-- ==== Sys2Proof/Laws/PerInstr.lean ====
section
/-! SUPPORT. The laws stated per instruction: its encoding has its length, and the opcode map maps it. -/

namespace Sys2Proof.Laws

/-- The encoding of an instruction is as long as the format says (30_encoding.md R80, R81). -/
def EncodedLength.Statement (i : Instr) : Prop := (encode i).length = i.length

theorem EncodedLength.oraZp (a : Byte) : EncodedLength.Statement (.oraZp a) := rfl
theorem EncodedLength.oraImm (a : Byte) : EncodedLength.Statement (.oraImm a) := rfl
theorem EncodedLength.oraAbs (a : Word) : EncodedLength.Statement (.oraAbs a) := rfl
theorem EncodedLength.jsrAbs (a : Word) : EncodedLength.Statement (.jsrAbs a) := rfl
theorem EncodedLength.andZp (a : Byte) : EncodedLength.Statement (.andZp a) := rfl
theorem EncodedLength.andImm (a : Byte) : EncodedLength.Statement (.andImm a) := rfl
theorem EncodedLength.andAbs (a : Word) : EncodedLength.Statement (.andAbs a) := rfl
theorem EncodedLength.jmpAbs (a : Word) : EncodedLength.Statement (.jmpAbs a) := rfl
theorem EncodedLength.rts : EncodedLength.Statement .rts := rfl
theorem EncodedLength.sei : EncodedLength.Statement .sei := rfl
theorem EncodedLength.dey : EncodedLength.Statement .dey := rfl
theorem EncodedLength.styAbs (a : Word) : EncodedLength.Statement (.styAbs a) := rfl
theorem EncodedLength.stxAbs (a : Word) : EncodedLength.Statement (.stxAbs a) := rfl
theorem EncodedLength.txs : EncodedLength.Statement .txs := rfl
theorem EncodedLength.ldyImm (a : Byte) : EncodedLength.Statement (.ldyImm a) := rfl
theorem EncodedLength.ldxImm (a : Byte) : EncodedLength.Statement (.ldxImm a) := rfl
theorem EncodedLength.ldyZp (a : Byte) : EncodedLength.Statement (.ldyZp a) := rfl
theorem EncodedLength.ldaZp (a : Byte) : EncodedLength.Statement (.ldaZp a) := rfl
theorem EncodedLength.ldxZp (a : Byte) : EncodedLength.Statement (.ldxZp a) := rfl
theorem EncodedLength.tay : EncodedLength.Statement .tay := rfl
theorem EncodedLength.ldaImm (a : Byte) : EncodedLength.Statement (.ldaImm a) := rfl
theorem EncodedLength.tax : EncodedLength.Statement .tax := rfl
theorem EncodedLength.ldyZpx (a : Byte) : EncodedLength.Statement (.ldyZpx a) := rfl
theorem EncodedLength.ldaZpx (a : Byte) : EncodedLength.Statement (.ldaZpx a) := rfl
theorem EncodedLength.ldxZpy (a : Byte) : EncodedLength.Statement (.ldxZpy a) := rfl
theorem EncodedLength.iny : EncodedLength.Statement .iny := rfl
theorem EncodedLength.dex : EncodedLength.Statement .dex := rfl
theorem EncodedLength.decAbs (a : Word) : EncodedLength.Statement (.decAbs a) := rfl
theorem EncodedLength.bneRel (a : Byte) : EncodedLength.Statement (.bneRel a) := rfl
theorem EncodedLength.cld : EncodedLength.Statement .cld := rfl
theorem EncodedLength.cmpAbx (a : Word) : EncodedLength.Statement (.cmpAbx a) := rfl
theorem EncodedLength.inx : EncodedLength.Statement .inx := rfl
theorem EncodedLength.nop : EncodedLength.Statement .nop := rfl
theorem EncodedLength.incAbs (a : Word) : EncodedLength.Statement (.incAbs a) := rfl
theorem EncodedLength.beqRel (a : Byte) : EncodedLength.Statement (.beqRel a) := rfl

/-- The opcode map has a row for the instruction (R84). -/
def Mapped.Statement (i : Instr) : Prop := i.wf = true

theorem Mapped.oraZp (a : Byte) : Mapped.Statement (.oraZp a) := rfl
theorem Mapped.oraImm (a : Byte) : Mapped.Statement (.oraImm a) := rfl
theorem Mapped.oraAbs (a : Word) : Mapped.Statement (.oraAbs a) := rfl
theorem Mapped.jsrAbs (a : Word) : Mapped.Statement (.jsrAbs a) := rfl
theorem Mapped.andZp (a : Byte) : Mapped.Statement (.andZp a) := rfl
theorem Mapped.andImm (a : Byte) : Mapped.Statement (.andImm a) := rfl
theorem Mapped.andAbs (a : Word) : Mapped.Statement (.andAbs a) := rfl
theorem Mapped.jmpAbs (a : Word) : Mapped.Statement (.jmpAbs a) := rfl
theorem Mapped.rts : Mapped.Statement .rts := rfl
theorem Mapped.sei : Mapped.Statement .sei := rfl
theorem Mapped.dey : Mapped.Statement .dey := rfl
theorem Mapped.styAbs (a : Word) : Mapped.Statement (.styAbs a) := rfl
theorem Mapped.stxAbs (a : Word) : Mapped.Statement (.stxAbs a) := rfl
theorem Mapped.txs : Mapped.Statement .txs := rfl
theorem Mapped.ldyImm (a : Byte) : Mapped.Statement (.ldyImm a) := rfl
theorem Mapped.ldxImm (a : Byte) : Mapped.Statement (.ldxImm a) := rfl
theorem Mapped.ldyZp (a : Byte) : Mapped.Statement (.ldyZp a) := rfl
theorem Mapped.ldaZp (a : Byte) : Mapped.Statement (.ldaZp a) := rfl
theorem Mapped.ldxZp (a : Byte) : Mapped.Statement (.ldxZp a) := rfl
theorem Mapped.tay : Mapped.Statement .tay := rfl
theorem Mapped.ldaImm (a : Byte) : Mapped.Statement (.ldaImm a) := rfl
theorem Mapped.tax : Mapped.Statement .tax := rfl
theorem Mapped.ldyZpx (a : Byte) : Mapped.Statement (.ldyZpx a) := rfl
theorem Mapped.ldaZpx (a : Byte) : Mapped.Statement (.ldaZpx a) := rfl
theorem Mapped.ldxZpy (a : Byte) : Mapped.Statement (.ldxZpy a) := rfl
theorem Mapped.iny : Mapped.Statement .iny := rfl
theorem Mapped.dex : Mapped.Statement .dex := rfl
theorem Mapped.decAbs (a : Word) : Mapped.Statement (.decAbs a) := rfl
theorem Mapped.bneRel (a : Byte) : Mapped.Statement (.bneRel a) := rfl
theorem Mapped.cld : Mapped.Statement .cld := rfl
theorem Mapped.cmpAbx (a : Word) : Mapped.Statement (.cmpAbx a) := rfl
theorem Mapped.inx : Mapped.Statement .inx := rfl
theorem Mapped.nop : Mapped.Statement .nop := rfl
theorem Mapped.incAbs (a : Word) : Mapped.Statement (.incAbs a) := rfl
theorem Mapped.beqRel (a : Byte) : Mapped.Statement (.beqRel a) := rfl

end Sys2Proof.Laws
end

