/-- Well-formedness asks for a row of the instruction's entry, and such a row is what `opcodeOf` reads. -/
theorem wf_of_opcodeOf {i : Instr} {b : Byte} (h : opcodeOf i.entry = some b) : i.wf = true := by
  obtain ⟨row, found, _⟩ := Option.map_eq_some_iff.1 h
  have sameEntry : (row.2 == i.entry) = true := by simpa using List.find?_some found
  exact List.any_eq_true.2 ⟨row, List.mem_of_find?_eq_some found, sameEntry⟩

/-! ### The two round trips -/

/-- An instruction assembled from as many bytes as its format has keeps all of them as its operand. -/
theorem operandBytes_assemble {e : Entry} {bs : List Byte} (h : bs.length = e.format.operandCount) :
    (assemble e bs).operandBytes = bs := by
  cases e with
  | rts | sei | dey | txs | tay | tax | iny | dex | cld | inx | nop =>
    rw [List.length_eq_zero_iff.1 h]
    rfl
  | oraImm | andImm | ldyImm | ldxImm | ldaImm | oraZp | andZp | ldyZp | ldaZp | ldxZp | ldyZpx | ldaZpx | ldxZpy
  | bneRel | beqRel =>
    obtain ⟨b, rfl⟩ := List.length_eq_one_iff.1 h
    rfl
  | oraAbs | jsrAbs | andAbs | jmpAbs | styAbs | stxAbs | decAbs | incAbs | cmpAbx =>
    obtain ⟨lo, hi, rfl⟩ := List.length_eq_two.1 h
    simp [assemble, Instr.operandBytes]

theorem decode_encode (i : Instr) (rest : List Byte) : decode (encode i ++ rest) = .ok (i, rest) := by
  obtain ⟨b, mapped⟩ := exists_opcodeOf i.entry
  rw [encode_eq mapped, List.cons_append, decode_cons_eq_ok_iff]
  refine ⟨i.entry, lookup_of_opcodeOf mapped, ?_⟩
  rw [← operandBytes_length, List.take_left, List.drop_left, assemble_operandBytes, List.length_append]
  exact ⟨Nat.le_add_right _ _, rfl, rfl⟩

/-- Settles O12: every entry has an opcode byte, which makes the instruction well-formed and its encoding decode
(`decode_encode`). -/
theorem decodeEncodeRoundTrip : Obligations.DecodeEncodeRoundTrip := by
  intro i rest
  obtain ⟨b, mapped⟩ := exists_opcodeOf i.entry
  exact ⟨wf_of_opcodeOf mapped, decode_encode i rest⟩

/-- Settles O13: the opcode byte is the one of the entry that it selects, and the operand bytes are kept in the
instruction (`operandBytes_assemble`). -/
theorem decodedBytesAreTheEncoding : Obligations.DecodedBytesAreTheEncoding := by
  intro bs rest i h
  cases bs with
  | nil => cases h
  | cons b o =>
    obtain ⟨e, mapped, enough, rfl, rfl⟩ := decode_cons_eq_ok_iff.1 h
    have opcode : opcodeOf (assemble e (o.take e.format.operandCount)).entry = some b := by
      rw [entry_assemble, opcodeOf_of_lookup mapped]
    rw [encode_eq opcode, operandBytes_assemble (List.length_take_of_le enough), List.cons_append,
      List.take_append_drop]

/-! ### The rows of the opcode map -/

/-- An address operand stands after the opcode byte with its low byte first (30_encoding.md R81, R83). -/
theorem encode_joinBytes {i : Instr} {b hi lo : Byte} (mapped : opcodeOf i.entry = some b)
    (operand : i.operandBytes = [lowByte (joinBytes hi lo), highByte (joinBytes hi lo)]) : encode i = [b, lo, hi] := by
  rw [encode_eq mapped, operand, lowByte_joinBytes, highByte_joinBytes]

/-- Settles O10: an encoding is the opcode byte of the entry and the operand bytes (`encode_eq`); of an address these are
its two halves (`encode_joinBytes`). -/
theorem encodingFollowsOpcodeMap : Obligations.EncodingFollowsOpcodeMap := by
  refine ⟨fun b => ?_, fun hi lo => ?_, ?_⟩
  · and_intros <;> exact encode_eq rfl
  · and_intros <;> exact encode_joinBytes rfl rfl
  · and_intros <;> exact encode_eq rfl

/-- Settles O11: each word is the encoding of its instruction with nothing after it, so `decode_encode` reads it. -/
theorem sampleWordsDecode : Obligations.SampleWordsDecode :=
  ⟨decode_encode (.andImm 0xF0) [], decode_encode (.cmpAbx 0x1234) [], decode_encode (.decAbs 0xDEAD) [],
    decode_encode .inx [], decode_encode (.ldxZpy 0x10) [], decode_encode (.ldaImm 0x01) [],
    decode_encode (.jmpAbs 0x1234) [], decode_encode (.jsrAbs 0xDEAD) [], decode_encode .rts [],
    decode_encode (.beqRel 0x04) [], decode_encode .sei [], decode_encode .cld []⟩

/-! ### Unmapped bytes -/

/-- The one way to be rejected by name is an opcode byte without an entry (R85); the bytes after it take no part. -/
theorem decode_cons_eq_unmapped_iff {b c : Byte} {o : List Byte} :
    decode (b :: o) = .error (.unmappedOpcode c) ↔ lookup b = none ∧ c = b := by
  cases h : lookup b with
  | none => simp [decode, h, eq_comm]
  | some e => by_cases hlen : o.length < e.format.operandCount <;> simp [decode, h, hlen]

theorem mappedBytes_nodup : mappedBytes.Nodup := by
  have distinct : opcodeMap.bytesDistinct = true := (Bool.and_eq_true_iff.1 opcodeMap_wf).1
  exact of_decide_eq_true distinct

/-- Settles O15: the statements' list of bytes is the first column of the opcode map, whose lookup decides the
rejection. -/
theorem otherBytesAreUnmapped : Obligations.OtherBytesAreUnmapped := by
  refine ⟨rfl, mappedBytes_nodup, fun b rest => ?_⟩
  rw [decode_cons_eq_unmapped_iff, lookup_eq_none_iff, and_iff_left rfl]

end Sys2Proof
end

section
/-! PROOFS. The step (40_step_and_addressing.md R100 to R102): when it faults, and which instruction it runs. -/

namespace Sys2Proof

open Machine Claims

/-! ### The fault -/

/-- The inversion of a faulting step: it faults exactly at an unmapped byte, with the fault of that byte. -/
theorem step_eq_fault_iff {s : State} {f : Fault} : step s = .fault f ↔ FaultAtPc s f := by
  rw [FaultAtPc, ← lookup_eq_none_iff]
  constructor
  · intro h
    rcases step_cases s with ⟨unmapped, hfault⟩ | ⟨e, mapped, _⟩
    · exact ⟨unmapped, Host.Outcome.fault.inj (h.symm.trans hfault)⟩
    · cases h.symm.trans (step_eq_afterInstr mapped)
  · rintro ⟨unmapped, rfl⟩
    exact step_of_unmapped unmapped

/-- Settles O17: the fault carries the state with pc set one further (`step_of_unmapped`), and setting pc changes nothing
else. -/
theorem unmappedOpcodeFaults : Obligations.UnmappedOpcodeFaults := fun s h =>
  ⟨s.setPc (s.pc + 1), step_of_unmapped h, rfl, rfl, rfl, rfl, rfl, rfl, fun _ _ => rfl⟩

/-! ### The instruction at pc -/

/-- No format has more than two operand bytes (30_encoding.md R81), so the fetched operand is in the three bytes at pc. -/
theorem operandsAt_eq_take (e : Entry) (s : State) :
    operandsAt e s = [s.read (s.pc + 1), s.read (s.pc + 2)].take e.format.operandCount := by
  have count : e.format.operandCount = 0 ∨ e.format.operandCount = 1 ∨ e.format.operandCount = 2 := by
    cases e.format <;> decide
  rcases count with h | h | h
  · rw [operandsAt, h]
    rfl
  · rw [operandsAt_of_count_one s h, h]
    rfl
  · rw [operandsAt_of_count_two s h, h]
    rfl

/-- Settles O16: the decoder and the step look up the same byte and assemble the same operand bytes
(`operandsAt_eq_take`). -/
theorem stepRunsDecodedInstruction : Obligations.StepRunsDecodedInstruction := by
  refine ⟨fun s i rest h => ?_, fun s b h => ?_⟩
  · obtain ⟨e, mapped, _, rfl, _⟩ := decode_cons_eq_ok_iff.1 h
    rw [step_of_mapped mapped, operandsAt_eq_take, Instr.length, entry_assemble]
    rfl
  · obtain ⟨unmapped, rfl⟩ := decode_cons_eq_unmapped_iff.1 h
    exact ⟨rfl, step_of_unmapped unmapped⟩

★ ★ ★ ★

Please output exactly the lines between the one holding "theorem EncodedLength.ldxImm (a" and the one holding "theorem EncodedLength.cmpAbx (a" in the records above, inclusive, and nothing more.

theorem EncodedLength.ldxImm (a : Byte) : EncodedLength.Statement (.ldxImm a) := rfl
theorem EncodedLength.ldyZp (a : Byte) : EncodedLength.Statement (.ldyZp a) := rfl
theorem EncodedLength.ldaZp (a : Byte) : EncodedLength.Statement (.ldaZp a) := rfl
theorem EncodedLength.ldxZp (a : Byte) : EncodedLength.Statement (.ldxZp a) := rfl
theorem EncodedLength.tay : EncodedLength.Statement .tay := rfl
theorem EncodedLength.ldaImm (a : Byte) : EncodedLength.Statement (.ldaImm a) := rfl
theorem EncodedLength.tax : EncodedLength.Statement .tax := rfl
theorem EncodedLength.ldyZpx (a : Byte) : EncodedLength.Statement (.ldyZpx a) := rfl
theorem EncodedLength.ldaZpx (a : Byte) : EncodedLength.Statement (.ldaZpx a) := rfl
theorem EncodedLength.ldxZpy (a : Byte) : EncodedLength.Statement (.ldxZpy a) := rfl
theorem EncodedLength.iny : EncodedLength.Statement .iny := rfl
theorem EncodedLength.dex : EncodedLength.Statement .dex := rfl
theorem EncodedLength.decAbs (a : Word) : EncodedLength.Statement (.decAbs a) := rfl
theorem EncodedLength.bneRel (a : Byte) : EncodedLength.Statement (.bneRel a) := rfl
theorem EncodedLength.cld : EncodedLength.Statement .cld := rfl
theorem EncodedLength.cmpAbx (a : Word) : EncodedLength.Statement (.cmpAbx a) := rfl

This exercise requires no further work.